Note: currently SharedArrayBuffers are disabled on all browsers due to the high-resolution timers in them discovered to be exploitable. One could argue that this is related to them being low-level, and thus we shouldn’t take them as a good example for a Web API. This is countered by the fact that the disabling is temporary, and the usefulness of SABs is completely clear (see ECMA security issue, also note this comment).

Performance

What would be a good benchmark that shows the cost of memory barriers and types being implicit in the API?

we need to have the same GPU-intensive workloads running on Vulkan and Metal, preferably utilizing multiple command queues and advanced features like multiple passes or secondary command buffers
… on the same hardware, which means Windows installed on a MacBook. Even then, we may see the differences in how OS schedules hardware access, how drivers are implemented, how applications settings are configured on different OSes, etc.
the code paths split between Vulkan/Metal should be fairly high. If it’s done via an API abstraction layer like Vulkan Portability, then the results are obviously going to be skewed towards this API. Splitting at high level means taking most advantage of the native API features, but also means more work for the developer.

Until that benchmarking is done, we can’t reasonably argue in favor of performance when there are concrete sacrifices in portability, API complexity (and security, to an extent) that come with it… Defending Vulkan-like approach goes like this:

A: pipeline barriers are confusing, error-prone, and not evidently fast, let’s make them implicit. Look, our native API does that, and it’s successful.
M: but… tracking the actual layout and access flags on our side is hard (for the backends that require them), and it gets really difficult when multiple queues are involved that share resources
G: let’s only share resources with immutable access flags then, and transition ownership explicitly between queues otherwise
A: manually synchronizing submissions between queues is hard to get right anyway, prone to portability issues, etc. Let’s only have a single queue!
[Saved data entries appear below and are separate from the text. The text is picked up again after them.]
/-! ## Events of drills, commits, fills, engines (13_drills_and_chunks.md, 10, 12, 15, 24) -/

/-- R38, R169, R201, R224, R237, R239, R247, R362: what befalls one drill. Its chunk ends, or aborts with cause 1, after LIMIT units; its
partition turns to it once it has waited to the age cap; an instruction completes; a token wait ends; a solo reservation is granted; a
check of its values fails; it waits long on a page, in its unit, for a launch record or for an uncached atomic. No other drill changes,
but that a wait of another may end where the drill's chunk ends or restarts (R34, R247); a second failed check befalls its core.

The model's choices here: what a wait counts (log 52); that a second failure in the same chunk quarantines the core at that event (log 53), whose
journal entry it is (log 54). -/
def Obligations.DrillEvents : Prop :=
  ∀ k s d, Map.find s.drills k = some d →
    let alone := fun (t : State) => ∀ j, j ≠ k → Map.find t.drills j = Map.find s.drills j
    let ready := fun (x : Drill) => { x with wait := .none }
    let waits := fun (t : State) => ∀ j, j ≠ k → (Map.find t.drills j).map ready = (Map.find s.drills j).map ready
    (d.chunk.limit ≤ d.chunk.units → d.chunk.expl = none → d.older = none →
      ∃ t, Becomes (.chunkLimitReached k) s t ∧ OnlyDrill s t k
        { d with older := some { chunk := d.chunk, phase := .ended }, chunk := Chunk.fresh d.regs 0 4096 none } [.commitPrepare k]) ∧
    (∀ e, d.chunk.limit ≤ d.chunk.units → d.chunk.expl = some e → d.wait = .none →
      ∃ t, Becomes (.chunkLimitReached k) s t ∧ Aborted s t k d e 1 0 ∧ waits t) ∧
    (d.wait = .none → Config.ageCap ≤ d.waited → Becomes (.ageCap k) s { s with turn := k / 64 * 4 + k % 4 }) ∧
    (∃ t, Becomes (.instructionComplete k) s t ∧ OnlyDrill s t k { d with inflight := d.inflight - 1 } []) ∧
    (∀ i v dst, d.wait = .token i v dst → (s.tokenWord d.asid i).toNat % 2 ^ 63 ≥ v ∨ bitAt (s.tokenWord d.asid i) 63 = true →
      ∃ t d', Becomes (.engWtReturn k) s t ∧ alone t ∧ Map.find t.drills k = some d' ∧ d'.wait = .none ∧
        d'.regs = { d.regs with u := d'.regs.u } ∧
        (∀ n, d'.regs.uni n = if n = dst then s.tokenWord d.asid i else d.regs.uni n) ∧
        ∀ x ∈ (t.core (k / 64)).l1, x.streaming = true → x.key ≠ d.asid ∧ x.key ≠ 0) ∧
    (d.chunk.sq = 4 → d.chunk.solo = false → d.chunk.units = 0 → s.running d.wg = true → (∀ o ∈ s.solos, o.key ≠ d.asid ∧ o.drill ≠ k) →
      ∃ t, Becomes (.soloGrant k) s t ∧ alone t ∧ Map.find t.drills k = some { d with chunk := { d.chunk with solo := true } } ∧
        t.solos = s.solos ++ [{ drill := k, key := d.asid, grains := [] }]) ∧
    (d.chunk.replayed = false → (s.core (k / 64)).repair ≠ 2 →
      ∃ t d', Becomes (.residueMismatch k) s t ∧ waits t ∧ Map.find t.drills k = some d' ∧ d'.regs = d.chunk.start ∧ d'.chunk.replayed = true ∧
        d'.chunk.units = 0 ∧ d'.chunk.sq = d.chunk.sq ∧ d'.chunk.limit = d.chunk.limit ∧ d'.older = d.older) ∧
    (∀ w, d.chunk.replayed = true → Map.find s.wgs d.wg = some w → w.core = k / 64 → w.state ≠ .saved →
      (s.core (k / 64)).absent = false → (s.core (k / 64)).repair ≠ 2 →
      ∃ t, Becomes (.residueMismatch k) s t ∧ (t.core (k / 64)).repair = 2 ∧ t.nextJsn = s.nextJsn + 1) ∧
    (∀ n w, d.wait = .page n ∨ s.waitsOn k d = some n → Map.find s.wgs d.wg = some w → w.state = .resident → s.policyOf w ≠ 2 → s.coopWg w = false →
      ∃ t, Becomes (.pageWaitTimeout k) s t ∧ Map.find t.wgs d.wg = some { w with waitsFor := some n } ∧ t.drills = s.drills ∧
        t.agenda = s.agenda ++ [.preempt d.wg])

/-- R242, R243: a chunk's way to its stamp. Its dirty grains go to their homes, each of which holds the prepare; then its request goes to
its slice, which at its visit of the order token stamps it with the next CSN, so that a commit with its grains and its W is on its way and the fault
queue it wrote is its context's; or refuses it: the drill restarts with SQ advanced and LIMIT halved. -/
def Obligations.ChunksCommit : Prop :=
  ∀ k s d o, Map.find s.drills k = some d → d.older = some o →
    (o.phase = .ended → o.chunk.grains = [] →
      ∃ t, Becomes (.commitPrepare k) s t ∧ OnlyDrill s t k { d with older := some { o with phase := .prepared } } [.commitRequest k]) ∧
    (o.phase = .ended → o.chunk.grains ≠ [] →
      let hs := (o.chunk.grains.map (fun g => codeHome g.addr)).dedup
      ∃ t, Becomes (.commitPrepare k) s t ∧ OnlyDrill s t k { d with older := some { o with phase := .preparing hs } }
        (hs.map (fun h => .homePrepare h k))) ∧
    (∀ h hs, o.phase = .preparing hs → h ∈ hs → (s.home h).gated = false →
      let gs := (d.grainWrites k o.chunk).filter (fun g => codeHome g.addr == h)
      s.entryRoom h gs = true → gs.any s.migHolds = false →
      let rest := hs.filter (fun x => x != h)
      ∃ t, Becomes (.homePrepare h k) s t ∧
        Map.find t.drills k = some { d with older := some { o with phase := if rest = [] then .prepared else .preparing rest } } ∧
        (t.home h) = { s.home h with prepares := (s.home h).prepares ++ [{ drill := k, grains := gs }] } ∧
        (∀ j, j ≠ h → t.home j = s.home j) ∧ t.agenda = s.agenda ++ (if rest = [] then [.commitRequest k] else [])) ∧
    (o.phase = .prepared →
      ∃ t, Becomes (.commitRequest k) s t ∧ Map.find t.drills k = some { d with older := some { o with phase := .requested } } ∧
        t.requests = s.requests ++ [{ drill := k, slice := k / 64 / 32, key := d.asid, r := o.chunk.rsig, w := o.chunk.wsig
                                      horizon := s.horizon (k / 64) }] ∧
        t.agenda = s.agenda ++ [.orderTokenVisit]) ∧
    (∀ q, s.requests = [q] → q.drill = k → q.slice = s.token → s.records = [] →
      let refused := o.chunk.solo = false ∧
        (q.horizon + Config.arbiterWindow < s.nextCsn ∨ ∃ c ∈ s.commits, c.csn > q.horizon ∧ q.r.meets c.w = true)
      (refused → ∃ t d', Becomes .orderTokenVisit s t ∧ Map.find t.drills k = some d' ∧ d'.older = none ∧ d'.regs = o.chunk.start ∧
        d'.chunk.sq = min (o.chunk.sq + 1) 4 ∧ (o.chunk.expl = none → d'.chunk.limit = max (o.chunk.limit / 2) 256) ∧
        t.nextCsn = s.nextCsn ∧ t.token = (s.token + 1) % 8) ∧
      (¬refused → s.heldBySolo k q.key q.w = false → o.chunk.scratch = [] → o.chunk.reds = [] →
        (∀ r a, o.chunk.after ≠ some (.scrGrow r a)) →
        ∃ t d', Becomes .orderTokenVisit s t ∧ Map.find t.drills k = some d' ∧ d'.older = none ∧ d'.csn = s.nextCsn ∧
          d'.regs = d.regs ∧ t.nextCsn = s.nextCsn + 1 ∧ t.requests = [] ∧ t.token = (s.token + 1) % 8 ∧
          (∃ y ∈ t.commits, y.csn = s.nextCsn ∧ y.key = d.asid ∧ y.grains = d.grainWrites k o.chunk ∧ y.w = o.chunk.wsig) ∧
          ∀ v c, o.chunk.fault = some v → Map.find s.ctxs d.asid = some c → Map.find t.ctxs d.asid = some { c with faultq := v }))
And so it goes… one aspect leading to another, proving that the existing APIs are consistent and local maxima, and that Metal is technically easier to fit the shoes of the Web.

Result

Ok, this post is turning into a rant, rather inevitably… Sorry!
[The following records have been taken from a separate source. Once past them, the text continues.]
-- ==== Sys2Proof/Laws/Order.lean ====
section
/-!
SUPPORT. What the operations that order work can do: attempts one after another, requests decided, queues served, waits counted,
copies made stale.
-/

namespace Sys2Proof.Machine

/-! ### Attempts one after another -/

@[simp] theorem Got.then_ok {α β : Type} (s : State) (x : α) (f : State → α → Got β) : (Got.ok s x).then f = f s x := rfl
@[simp] theorem Got.then_hold {α β : Type} (s : State) (b : Bool) (n : Option Nat) (f : State → α → Got β) : (Got.hold s b n).then f = .hold s b n := rfl
@[simp] theorem Got.then_dies {α β : Type} (x : Death) (f : State → α → Got β) : (Got.dies x : Got α).then f = .dies x := rfl
@[simp] theorem Got.then_fail {α β : Type} (n : Nat) (f : State → α → Got β) : (Got.fail n : Got α).then f = .fail n := rfl

/-- Two attempts succeed only where each does. -/
theorem Got.then_eq_ok {α β : Type} {g : Got α} {f : State → α → Got β} {t : State} {y : β} (h : g.then f = .ok t y) :
    ∃ s x, g = .ok s x ∧ f s x = .ok t y := by
  cases g with
  | ok s x => exact ⟨s, x, rfl, h⟩
  | hold _ _ _ => cases h
  | dies _ => cases h
  | fail _ => cases h

/-! ### Requests at a slice (R243, R250) -/

@[simp] theorem decideUpTo_nil (n : Nat) (s : State) : decideUpTo n [] s = s := by cases n <;> rfl
@[simp] theorem decideUpTo_zero (l : List Request) (s : State) : decideUpTo 0 l s = s := by cases l <;> rfl

/-- A request that a reservation holds back is passed over and is none of the n. -/
theorem decideUpTo_held {n : Nat} {q : Request} {l : List Request} {s : State} (h : s.decidable q = false) :
    decideUpTo (n + 1) (q :: l) s = decideUpTo (n + 1) l s := by simp [decideUpTo, h]

/-- One that none holds back is decided, and the rest after it. -/
theorem decideUpTo_decided {n : Nat} {q : Request} {l : List Request} {s : State} (h : s.decidable q = true) :
    decideUpTo (n + 1) (q :: l) s = decideUpTo n l (s.decideRequest q) := by simp [decideUpTo, h]

/-- A request behind any number of held ones is decided (R250). -/
theorem decideUpTo_behind {n : Nat} {q : Request} {s : State} (hq : s.decidable q = true) {held rest : List Request}
    (h : ∀ x ∈ held, s.decidable x = false) :
    decideUpTo (n + 1) (held ++ q :: rest) s = decideUpTo n rest (s.decideRequest q) := by
  induction held with
  | nil => exact decideUpTo_decided hq
  | cons x xs ih =>
    rw [List.cons_append, decideUpTo_held (h x (by simp))]
    exact ih (fun y m => h y (by simp [m]))

/-! ### Queues served (R296) -/

@[simp] theorem Context.served_lastQueue (c : Context) (q : Nat) : (c.served q).lastQueue = Map.set c.lastQueue (c.prioOf q) q := rfl
@[simp] theorem Context.served_queues (c : Context) (q : Nat) : (c.served q).queues = c.queues := rfl
@[simp] theorem Context.served_pointer (c : Context) (q : Nat) : (c.served q).pointer = c.pointer := rfl

/-! ### Clocks in which a partition may issue (R378) -/

/-- At share 16 it may issue in every clock. -/
@[simp] theorem issueClocks_full (c e : Nat) : issueClocks 16 c e = e := by unfold issueClocks; omega

/-- Clocks counted in two parts are counted once. -/
theorem issueClocks_add (n c a b : Nat) : issueClocks n c (a + b) = issueClocks n c a + issueClocks n (c + a) b := by
  unfold issueClocks
  have h1 : c * n / 16 ≤ (c + a) * n / 16 := Nat.div_le_div_right (Nat.mul_le_mul_right n (by omega))
  have h2 : (c + a) * n / 16 ≤ (c + a + b) * n / 16 := Nat.div_le_div_right (Nat.mul_le_mul_right n (by omega))
  rw [← Nat.add_assoc]
  omega

/-- In any 16 clocks it may issue in exactly N. -/
theorem issueClocks_sixteen (n c : Nat) : issueClocks n c 16 = n := by
  unfold issueClocks
  rw [Nat.add_mul]
  omega

/-! ### Copies made stale (R255) -/

@[simp] theorem State.staleFills_drills (s : State) (c : Nat) (p : Fill → Bool) : (s.staleFills c p).drills = s.drills := rfl
@[simp] theorem State.staleFills_cores (s : State) (c : Nat) (p : Fill → Bool) : (s.staleFills c p).cores = s.cores := rfl
@[simp] theorem State.staleFills_bulk (s : State) (c : Nat) (p : Fill → Bool) : (s.staleFills c p).bulk = s.bulk := rfl
@[simp] theorem State.staleFills_newer (s : State) (c : Nat) (p : Fill → Bool) : (s.staleFills c p).newer = s.newer := rfl

/-- A fill of the core that the home has served, and that meets p, is stale; every other is as it was. -/
theorem State.find_staleFills (s : State) (c : Nat) (p : Fill → Bool) (n : Nat) :
    Map.find (s.staleFills c p).fills n =
      (Map.find s.fills n).map (fun f => if f.core = c ∧ f.served = true ∧ p f = true then { f with stale := true } else f) := by
  have h := Map.find_map_values s.fills (fun (_ : Nat) (f : Fill) => if f.core = c ∧ f.served = true ∧ p f = true then { f with stale := true } else f) n
  rw [← h]
  unfold State.staleFills
  congr 1
  refine List.map_congr_left (fun x _ => ?_)
  dsimp only
  split <;> rfl

end Sys2Proof.Machine
end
The unfortunate part of the story is that the group will not agree on an existing API, no matter what it is, because it would be biased towards a specific platform. And while Mozilla and Apple are at least conceptually aligned to existing API concepts, Google has been actively trying to come up with a new one in NXT. As a result, not only the multi-platform applications would have to add support for yet another API when ported to the Web, that API is also going to be targeted from native via Emscripten and/or WebAssembly, and Google is all into providing the standalone (no-browser) way of using it, effectively adding to the list of native APIs… Without any IHV backing, and promoted by… browser vendors? That is the path the group appears to be moving unconsciously in, instead of building on top of existing knowledge and research.

The current struggle of developing the Web GPU API comes down to many factors. One of the, if not the most, important ones here is that the parties have different end results envisioned. Some would like the JavaScript use to be nice, idiomatic, and error-resistant. Some mostly care about WebAssembly being fast. Some can’t afford a badly written application looking different on different mobile phones. Some can’t expect developers to be smart enough to use a complicated API. Some leave WebGL as a backup choice for a simple and accessible but slower API.

And the fact we are discussing this within W3C doesn’t help either. We don’t have immediate access to Khronos IHV experts and ISV advisory panels. We desperately need feedback from actual target users on what they want. Who knows, maybe the real answer is that we are better off without yet another API at all?